HttpClientRequest request = await _httpClient.getUrl(Uri.parse(url));
HttpClientResponse response = await request.close();

Here you can access:

response.certificate.pem
response.certificate.subject

Etc and it has the correct certificate, instead of CA certificate only.

I somehow made this to be compatible with "http" by returning response like this:

    final streamedResponse = IOStreamedResponse(
        response.handleError((error) {
          final httpException = error as HttpException;
          throw ClientException(httpException.message, httpException.uri);
        }, test: (error) => error is HttpException),
        response.statusCode,
        contentLength:
            response.contentLength == -1 ? null : response.contentLength,
        isRedirect: response.isRedirect,
        persistentConnection: response.persistentConnection,
        reasonPhrase: response.reasonPhrase,
        inner: response);
    return Response.fromStream(streamedResponse);

I would prefer to do the pinning normally at badCertificateCallback, but until it is fixed, this was the only way I found to perform certificate pinning, at response level

[wederchr]

@mleonhard Any update on the badCertificateCallback-fix? You mentioned that it is non-trivial...

[yfyau]

Any update about this?
Is this possible to return a list of certificates?
May I having some hints about where the badCertificateCallback being triggered? I was looking around until io_natives but still not found

[xclud]

Any progress on this?

Yesterday Let's Encrypt root certificate expired and none of my apps can connect to the servers. Will this issue fix this problem as well?

[spideythewebhead]

The same problem occured to me too today, as let's encrypt root certificate changed, the solution I have found is download the isrgrootx1.pem from https://letsencrypt.org/certificates/

And then read or provide it's path to Security context.defaultContext or your own context .
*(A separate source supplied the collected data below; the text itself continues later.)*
/-- FLAG_SET (R405): the Plaza sets or clears the flag, and armed descriptors fire. -/
def execFlagSet (message : Nat) (s : State) : Host.Outcome State Fault Refusal :=
  match tget? s.msgs message with
  | none => .next s
  | some m =>
    match m.kind with
    | .flag ctx k v =>
      if !s.ready message m then .next s
      else
        let s := s.dropMsg message
        let c := s.ctxAt ctx
        let left := c.flags.filter fun j => j != k
        .next ((s.setCtx ctx { c with flags := if v then (left ++ [k]).mergeSort (· ≤ ·) else left }).firePlaza)
    | _ => .next s

/-- EVCLR (R406). -/
def execEvclr (o : Operands) (s : State) : Host.Outcome State Fault Refusal :=
  runGroup 0xC9 o ctlTiming s fun c => do
    c.check true [raw32 o.a] 120#7 false [] false
    let v := c.single o o.a
    let evd := c.g.evd.zipIdx.map fun (d, k) => if (v / 256).testBit k then (d.1 &&& BitVec.ofNat 64 (2 ^ 60 - 1), d.2) else d
    .ok (c.advance 0xC9 o { c.g with pev := c.g.pev &&& ~~~ BitVec.ofNat 8 v, evd := evd }, true)

/-! ## Mailboxes (R407, R408) -/

/-- MSEND (R407): the message leaves once the release holds; its status comes back to D. -/
def execMsend (o : Operands) (s : State) : Host.Outcome State Fault Refusal :=
  runState 0xCC o ctlTiming s fun c => do
    c.syncCheck [raw32 o.a, ⟨o.b, true, [], .zext⟩] o.d false
    let s := s.setNr c.g.team
    let id := s.ids
    let s := s.send (.mail (s.teamOf c.g).ctx (c.single o o.a % 256) (BitVec.ofNat 64 (c.single o o.b true)) c.core c.slot c.entry)
      c.core plazaSlice true (s.accessesOf c.g.uid)
    .ok (.issued s (c.blocked 0xCC o c.g (.status id o.d)) true)

/-- A fragment that waits at a mailbox takes its oldest message (R408), which reaches D 320 cycles later. -/
def State.takeMail (s : State) (ctx box core slot entry : Nat) : State :=
  match s.frag? core slot entry, tgetD (s.ctxAt ctx).boxes box [] with
  | some (_, f), v :: rest =>
    match f.wait with
    | .mrecv _ d _ =>
      let c := s.ctxAt ctx
      (s.setCtx ctx { c with boxes := tset c.boxes box rest }).answer core slot entry d true v.toNat (s.time + fixedCycles 320)
    | _ => s
  | _, _ => s

/-- The oldest waiting MRECV of a mailbox is served while it holds a message (R408). -/
def State.serveBox (s : State) (ctx box : Nat) : State :=
  let c := s.ctxAt ctx
  match tgetD c.boxWaits box [], tgetD c.boxes box [] with
  | (core, slot, entry) :: rest, _ :: _ =>
    (s.setCtx ctx { c with boxWaits := tset c.boxWaits box rest }).takeMail ctx box core slot entry
  | _, _ => s

/-- A fragment's MRECV reaches the Plaza: it joins the order of its mailbox (R408). -/
def State.enterBox (s : State) (ctx box core slot entry : Nat) : State :=
  let c := s.ctxAt ctx
  (s.setCtx ctx { c with boxWaits := tset c.boxWaits box (tgetD c.boxWaits box [] ++ [(core, slot, entry)]) }).serveBox ctx box

/-- MRECV (R408). -/
def execMrecv (o : Operands) (s : State) : Host.Outcome State Fault Refusal :=
  runState 0xCD o ctlTiming s fun c => do
    c.syncCheck [raw32 o.a] o.d true
    let box := c.single o o.a % 256
    let g := c.blocked 0xCD o c.g (.mrecv box o.d c.now)
    let s := s.afterIssue c o 1 g
    .ok (.stall (s.enterBox (s.teamOf c.g).ctx box c.core c.slot c.entry))

/-- Whether an older message of a group to a mailbox is still on its way: its messages arrive in order (R407). -/
def State.earlierMail (s : State) (message ctx box core slot : Nat) : Bool :=
  s.msgs.any fun (k, n) => k < message && match n.kind with
    | .mail x b _ co sl _ => x == ctx && b == box && co == core && sl == slot
    | _ => false

/-- MAILBOX_MESSAGE_ARRIVAL (R407, R408): a full mailbox drops the message; else armed descriptors fire on it, and then the
oldest waiting MRECV takes it. The sender's D takes the status. -/
def execMailboxMessageArrival (message : Nat) (s : State) : Host.Outcome State Fault Refusal :=
  match tget? s.msgs message with
  | none => .next s
  | some m =>
    match m.kind with
    | .mail ctx box v core slot entry =>
      if !s.ready message m || s.earlierMail message ctx box core slot then .next s
      else
        let s := s.dropMsg message
        let c := s.ctxAt ctx
        let held := tgetD c.boxes box []
        let full := held.length ≥ 8
        let s := if full then s
          else ((s.setCtx ctx { c with boxes := tset c.boxes box (held ++ [v]) }).firePlaza).serveBox ctx box
        match s.frag? core slot entry with
        | some (_, f) =>
          match f.wait with
          | .status k d => .next (if k == message then s.answer core slot entry d false (if full then 1 else 0) (max s.time (m.sent + fixedCycles 320)) else s)
          | _ => .next s
        | none => .next s
    | _ => .next s

/-! ## XSHF (R409, R410) -/

/-- The timing of XSHF (R409). -/
def xshfTiming (_ : Ctx) : Timing := ⟨.valu, 24, 1, false⟩

/-- The resident group of a team with a GIX, and its slot key. -/
def State.groupOf (s : State) (team gix : Nat) : Option (Nat × Group) := s.groups.find? fun e => e.2.team == team && e.2.gix == gix

/-- XSHF (R409): it reads all 64 lanes of A and waits for its partner's; a partner that can never come traps (R410). -/
def execXshf (o : Operands) (s : State) : Host.Outcome State Fault Refusal :=
  runState 0xCE o xshfTiming s fun c =>
    if c.g.exchange.isSome then .ok (.stall (s.waitFrag c .xshf))
    else do
      c.check true [raw32 o.a, raw32 o.b] o.d false
      if isReg o.d && o.d.toNat ≥ c.g.g then .error .shape
      else
        let partner := c.single o o.b
        let groups := (s.gridAt (s.teamOf c.g).grid).eff.groups
        if partner == c.g.gix || partner ≥ groups || (s.groupOf c.g.team partner).isNone then .error { cause := 0x0C }
        else
          let (fmt, cnt) := (c.tag o.a).getD (c.et, 0)
          let lanes := (List.range 64).map fun l => BitVec.ofNat 32 (c.value (raw32 o.a) o l c.now)
          let x : Exchange :=
            { entry := c.entry, partner := partner, rev := o.fn == 1#5, dst := o.d, mask := c.mask
              src := { fmt := fmt, cnt := cnt, val := if c.isUniform o.a then .uniform (lanes.getD 0 0) else .general [] }
              lanes := lanes, next := c.next 0xCE o, since := c.now }
          .ok (.stall (s.afterIssue c o 4 { (c.g.setWait c.entry .xshf) with exchange := some x }))

/-- A group after its exchange with what its partner sent (R409): D is available at a time, and the fragment goes on. -/
def Group.exchanged (g : Group) (x y : Exchange) (at' now : Nat) : Group :=
  let g := { (g.settle now) with exchange := none }
  let uni := (match y.src.val with | .uniform _ => true | _ => false) && x.mask == fullMask
  let lane (l : Nat) : W32 := y.lanes.getD (if x.rev then 63 - l else l) 0
  let val : RegVal := if uni then .uniform (lane 0) else .general ((List.range 64).map lane)
  let g := if x.dst.toNat < 120 && x.mask != 0 then
      g.writeReg { n := x.dst.toNat, fmt := y.src.fmt, cnt := y.src.cnt, val := val, mask := x.mask } [at', at', at', at']
    else g
  (((g.release (fun w => w == .xshf) 0).standAt x.entry x.next).delay x.entry at').fenceAt x.since at'

/-- XSHF_MATCH (R409): two waiting exchanges that name each other pair; each side writes D 24 cycles after the later issue. -/
def execXshfMatch (core slot : Nat) (s : State) : Host.Outcome State Fault Refusal :=
  match s.group? core slot with
  | none => .next s
  | some g =>
    match g.exchange with
    | none => .next s
    | some x =>
      match s.groupOf g.team x.partner with
      | none => .next s
      | some (key, p) =>
        match p.exchange with
        | none => .next s
        | some y =>
          if y.partner != g.gix then .next s
          else
            let at' := max x.since y.since + 24 * s.cyc core
            let s := s.setGroup core slot (g.exchanged x y at' s.time)
            .next { s with groups := tset s.groups key (p.exchanged y x at' s.time) }

/-- XSHF_TIMEOUT (R410): the partner has exited, or 65,536 cycles have passed; the XSHF takes the Exchange Timeout trap. -/
def execXshfTimeout (core slot : Nat) (s : State) : Host.Outcome State Fault Refusal :=
  match s.group? core slot with
  | none => .next s
  | some g =>
    match g.exchange with
    | none => .next s
    | some x =>
      let away := (s.teamAt g.team).kept.any fun e => e.2.gix == x.partner
      let gone := (s.groupOf g.team x.partner).isNone && !away
      if gone || x.since + 65536 * s.cyc core ≤ s.time then
        let pc := match tget? g.split x.entry with | some f => f.pc | none => 0
        let s := s.setGroup core slot { (g.release (fun w => w == .xshf) 0) with exchange := none }
        .next (s.trapTo core slot x.entry { cause := 0x0C } pc)
      else .next s

/-! ## TRIG (R190, R411) -/

/-- TRIG (R411): the group arrives, and its fragment waits. -/
def execTrig (o : Operands) (s : State) : Host.Outcome State Fault Refusal :=
  runState 0xD0 o ctlTiming s fun c =>
    let g := c.blocked 0xD0 o { c.g with trigSet := c.g.trigSet ||| c.f.mask } .trig
    .ok (.stall ((s.afterIssue c o 1 g).noteArrivals c.g.team))

/-- What a team has issued that its TRIG waits for (R190): direct stores and atomics not performed, and engine operations
whose writes are not. -/
def State.trigPending (s : State) (team : Nat) : List Nat :=
  (tkeys s.accs fun _ a => a.team == team && a.op != .load) ++ tkeys s.ops fun _ o => o.team == team && !o.vDone

/-- TRIG_TAKEN (R411): every group has arrived; once no commit of the task runs, the epoch flips and a commit starts, and the
fragments resume 16 cycles after the last arrival. -/
def execTrigTaken (team : Nat) (s : State) : Host.Outcome State Fault Refusal :=
  let t := s.teamAt team
  match t.trigAt with
  | none => .next s
  | some t0 =>
    if (s.taskAt t.task).commit.isSome || t.state.over then .next s
    else
      let wait := match t.trigWait with | some w => some w | none => some (s.trigPending team)
      let s := s.setTeam team { t with trigAt := none, trigWait := wait }
      let s := s.mapTeam team fun g => { (g.release (fun w => w == .trig) (t0 + fixedCycles 16)) with trigSet := 0 }
      .next ((s.setNr team).startCommit team t.core 0 causeTrig)

/-- TRIG_EFFECT (R190): the writes before the TRIG are performed and its commit is complete; the team counts, once, for
dependent launch (R68, R123). -/
def execTrigEffect (team : Nat) (s : State) : Host.Outcome State Fault Refusal :=
  let t := s.teamAt team
  match t.trigWait with
  | none => .next s
  | some ids =>
    let left := ids.any fun k => (tget? s.accs k).isSome || (match tget? s.ops k with | some o => !o.vDone | none => false)
    if t.triggered || !t.trigDone || left then .next s
    else
      let g := s.gridAt t.grid
      let s := s.setTeam team { t with triggered := true }
      .next (s.setGrid t.grid { g with triggered := g.triggered ++ [t.tix.toNat] })

end Sys2Proof.Machine
end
I have tried this on my flutter app and worked fine! I don't know exactly what might the drawbacks can be here @xclud

[DesmondFox]

Any updates?

[xclud]

@DesmondFox

flutter/flutter#83792

[samuel-pastor]

any news on this? Is there a way to successfully implement ssl public key pinning or at least cert pinning?

[rollin-s]

Hello !
Any news on this ? This is pretty confusing and really needs to be fixed !
I don't see why we can't have access to the leaf certificate, or even all the certificates in the certificate chain.

[kevmoo]

@brianquinlan – anything you can look at?